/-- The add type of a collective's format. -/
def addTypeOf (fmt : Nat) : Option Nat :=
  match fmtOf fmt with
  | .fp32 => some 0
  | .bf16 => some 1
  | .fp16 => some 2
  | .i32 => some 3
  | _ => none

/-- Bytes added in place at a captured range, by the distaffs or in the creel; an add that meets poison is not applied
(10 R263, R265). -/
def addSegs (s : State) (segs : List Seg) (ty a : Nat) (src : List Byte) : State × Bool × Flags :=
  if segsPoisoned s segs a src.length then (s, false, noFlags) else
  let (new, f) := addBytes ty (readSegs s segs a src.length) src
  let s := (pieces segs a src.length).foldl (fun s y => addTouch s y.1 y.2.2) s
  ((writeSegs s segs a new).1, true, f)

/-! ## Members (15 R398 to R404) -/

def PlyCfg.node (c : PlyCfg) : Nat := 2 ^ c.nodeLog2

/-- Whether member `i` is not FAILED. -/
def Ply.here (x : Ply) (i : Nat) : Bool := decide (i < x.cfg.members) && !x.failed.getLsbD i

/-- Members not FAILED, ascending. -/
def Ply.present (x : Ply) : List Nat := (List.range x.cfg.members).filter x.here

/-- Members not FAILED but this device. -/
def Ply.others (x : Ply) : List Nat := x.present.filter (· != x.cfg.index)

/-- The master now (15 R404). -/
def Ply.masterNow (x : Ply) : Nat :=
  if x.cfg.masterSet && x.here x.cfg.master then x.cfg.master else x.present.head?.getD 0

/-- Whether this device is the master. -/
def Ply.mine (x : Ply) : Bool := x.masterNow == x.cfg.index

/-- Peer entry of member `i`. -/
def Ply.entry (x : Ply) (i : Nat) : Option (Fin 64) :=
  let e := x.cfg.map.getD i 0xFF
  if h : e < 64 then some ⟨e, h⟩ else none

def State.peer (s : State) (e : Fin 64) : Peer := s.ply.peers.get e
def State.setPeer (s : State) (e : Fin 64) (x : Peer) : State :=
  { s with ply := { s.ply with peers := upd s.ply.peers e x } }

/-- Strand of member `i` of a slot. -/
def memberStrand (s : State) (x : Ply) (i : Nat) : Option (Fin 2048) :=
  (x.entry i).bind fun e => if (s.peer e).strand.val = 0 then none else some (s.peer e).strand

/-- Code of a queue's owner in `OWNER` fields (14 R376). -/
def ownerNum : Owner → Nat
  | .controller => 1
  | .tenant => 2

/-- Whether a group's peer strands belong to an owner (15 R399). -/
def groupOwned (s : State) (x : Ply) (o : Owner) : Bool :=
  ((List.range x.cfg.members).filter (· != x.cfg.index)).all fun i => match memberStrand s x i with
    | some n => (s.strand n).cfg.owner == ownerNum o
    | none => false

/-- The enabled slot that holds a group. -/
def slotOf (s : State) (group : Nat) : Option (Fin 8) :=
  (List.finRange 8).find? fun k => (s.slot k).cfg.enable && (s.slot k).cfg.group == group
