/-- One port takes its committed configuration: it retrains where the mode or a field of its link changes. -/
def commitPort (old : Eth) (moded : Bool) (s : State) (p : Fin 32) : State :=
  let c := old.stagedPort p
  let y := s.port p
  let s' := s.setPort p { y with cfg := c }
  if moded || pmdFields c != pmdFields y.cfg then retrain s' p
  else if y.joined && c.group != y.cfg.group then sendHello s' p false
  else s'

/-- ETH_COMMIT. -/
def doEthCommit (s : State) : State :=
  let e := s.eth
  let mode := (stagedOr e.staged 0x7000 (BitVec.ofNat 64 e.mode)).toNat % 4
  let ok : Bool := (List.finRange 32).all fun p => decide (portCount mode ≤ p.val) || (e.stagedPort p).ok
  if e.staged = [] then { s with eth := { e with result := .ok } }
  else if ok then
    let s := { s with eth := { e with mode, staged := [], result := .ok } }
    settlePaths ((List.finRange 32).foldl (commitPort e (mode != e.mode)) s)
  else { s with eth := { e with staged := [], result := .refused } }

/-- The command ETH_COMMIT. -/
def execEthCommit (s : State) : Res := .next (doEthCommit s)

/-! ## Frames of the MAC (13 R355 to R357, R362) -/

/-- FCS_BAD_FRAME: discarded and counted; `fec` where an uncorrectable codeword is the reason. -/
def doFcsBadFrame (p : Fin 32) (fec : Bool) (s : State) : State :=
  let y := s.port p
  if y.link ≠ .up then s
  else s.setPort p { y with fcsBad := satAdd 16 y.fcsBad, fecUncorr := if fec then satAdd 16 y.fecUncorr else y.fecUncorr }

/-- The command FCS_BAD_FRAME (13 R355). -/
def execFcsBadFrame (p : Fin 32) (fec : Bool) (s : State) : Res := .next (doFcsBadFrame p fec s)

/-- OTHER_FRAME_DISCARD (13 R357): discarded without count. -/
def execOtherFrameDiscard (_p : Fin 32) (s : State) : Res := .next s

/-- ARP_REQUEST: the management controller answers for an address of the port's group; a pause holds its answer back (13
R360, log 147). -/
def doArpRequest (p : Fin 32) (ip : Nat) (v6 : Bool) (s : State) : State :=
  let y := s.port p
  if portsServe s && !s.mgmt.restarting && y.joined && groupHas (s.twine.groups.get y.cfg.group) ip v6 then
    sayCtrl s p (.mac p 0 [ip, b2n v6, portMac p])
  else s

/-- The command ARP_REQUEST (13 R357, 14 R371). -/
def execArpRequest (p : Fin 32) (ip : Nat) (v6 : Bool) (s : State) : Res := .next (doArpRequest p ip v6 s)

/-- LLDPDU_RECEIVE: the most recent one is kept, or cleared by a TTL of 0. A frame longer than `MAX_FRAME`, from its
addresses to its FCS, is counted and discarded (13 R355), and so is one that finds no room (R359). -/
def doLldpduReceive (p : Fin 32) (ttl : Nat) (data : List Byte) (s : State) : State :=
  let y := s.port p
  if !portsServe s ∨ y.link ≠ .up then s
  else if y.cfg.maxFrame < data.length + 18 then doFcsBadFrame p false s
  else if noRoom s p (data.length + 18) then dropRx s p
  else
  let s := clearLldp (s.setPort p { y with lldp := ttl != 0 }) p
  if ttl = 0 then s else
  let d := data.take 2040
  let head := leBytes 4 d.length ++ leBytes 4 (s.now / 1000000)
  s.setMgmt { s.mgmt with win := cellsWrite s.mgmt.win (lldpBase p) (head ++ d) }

..............................

* PROMPT: Using the data above, reproduce exactly the lines between those holding "let (new, f)" and "(List.finRange 8).find? fun", inclusive, and no others.

* SOLUTION TO THE PROBLEM:
  let (new, f) := addBytes ty (readSegs s segs a src.length) src
  let s := (pieces segs a src.length).foldl (fun s y => addTouch s y.1 y.2.2) s
  ((writeSegs s segs a new).1, true, f)

/-! ## Members (15 R398 to R404) -/

def PlyCfg.node (c : PlyCfg) : Nat := 2 ^ c.nodeLog2

/-- Whether member `i` is not FAILED. -/
def Ply.here (x : Ply) (i : Nat) : Bool := decide (i < x.cfg.members) && !x.failed.getLsbD i

/-- Members not FAILED, ascending. -/
def Ply.present (x : Ply) : List Nat := (List.range x.cfg.members).filter x.here

/-- Members not FAILED but this device. -/
def Ply.others (x : Ply) : List Nat := x.present.filter (· != x.cfg.index)

/-- The master now (15 R404). -/
def Ply.masterNow (x : Ply) : Nat :=
  if x.cfg.masterSet && x.here x.cfg.master then x.cfg.master else x.present.head?.getD 0

/-- Whether this device is the master. -/
def Ply.mine (x : Ply) : Bool := x.masterNow == x.cfg.index

/-- Peer entry of member `i`. -/
def Ply.entry (x : Ply) (i : Nat) : Option (Fin 64) :=
  let e := x.cfg.map.getD i 0xFF
  if h : e < 64 then some ⟨e, h⟩ else none

def State.peer (s : State) (e : Fin 64) : Peer := s.ply.peers.get e
def State.setPeer (s : State) (e : Fin 64) (x : Peer) : State :=
  { s with ply := { s.ply with peers := upd s.ply.peers e x } }

/-- Strand of member `i` of a slot. -/
def memberStrand (s : State) (x : Ply) (i : Nat) : Option (Fin 2048) :=
  (x.entry i).bind fun e => if (s.peer e).strand.val = 0 then none else some (s.peer e).strand

/-- Code of a queue's owner in `OWNER` fields (14 R376). -/
def ownerNum : Owner → Nat
  | .controller => 1
  | .tenant => 2

/-- Whether a group's peer strands belong to an owner (15 R399). -/
def groupOwned (s : State) (x : Ply) (o : Owner) : Bool :=
  ((List.range x.cfg.members).filter (· != x.cfg.index)).all fun i => match memberStrand s x i with
    | some n => (s.strand n).cfg.owner == ownerNum o
    | none => false

/-- The enabled slot that holds a group. -/
def slotOf (s : State) (group : Nat) : Option (Fin 8) :=
  (List.finRange 8).find? fun k => (s.slot k).cfg.enable && (s.slot k).cfg.group == group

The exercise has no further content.